Feasible, affordable, and cost-effective interventions that reduce exposure to the key causes and other risk factors for cancer, increased access to essential health-care services and vaccines are crucial for cancer disease control globally. In addition, individual behaviour change should lower personal risk of multiple noncommunicable diseases, including cancer.

Cancer incidence can be reduced by decreasing or eliminating exposure to carcinogens in multiple contexts. Evidence from comprehensive community programmes suggests that a combination of behavioural strategies, commitment, and national and local action are key factors in the design of programmes and policies of cancer prevention.

Tobacco control and vaccination policies are two of the most notable successes in cancer prevention. Success in reducing the incidence of smoking-related cancers in some countries indicates a range of measures that may be researched for their efficacy in other situations. Interventions to change behaviour related to nutrition, exercise, and weight gain are being actively researched.

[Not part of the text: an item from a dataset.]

-- ==== Sys2Proof/Machine/Fields.lean ====
section
/-! DEFINITION. The fields of the register tables, by name: REGISTER_FIELD. -/

namespace Sys2Proof.Machine.F
open RegName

MPOWER, a WHO program to assist countries in reducing the demand for tobacco
MPOWER, a WHO program to assist countries in reducing the demand for tobacco


Vaccination is effective for some cancers caused by infectious agents, notably the hepatitis B and HPV vaccines. Other infections such as those by Helicobacter pylori and hepatitis C are curable.

An increased risk of cancer may also be indicated by family history and can be addressed by monitoring the affected individuals. For women at high risk of breast cancer, reductions of 30–70% in the incidence of breast cancer can be achieved with use of anti-estrogenic agents such as tamoxifen.

Also, the report underlines that the widespread use of low-dose aspirin for 10 years between ages 50 years and 65 years could have the largest potential impact on the population at large on cancer incidence and mortality.

Early detection of cancer is another critical component of cancer control. In addition to reduction of mortality from a specific cancer type, a proper approach to cancer screening should ensure that the harms do not outweigh the benefits.


Cancer prevention recomendations by the World Cancer Research Fund International.
Cancer prevention recomendations by the World Cancer Research Fund International.


In addition to the characteristics of the intervention, the capacity of the public health infrastructure and the health delivery system to implement and sustain a prevention strategy is fundamental. Universal access to health care is important for the delivery of the preventive intervention and also for cancer care and outcomes of care.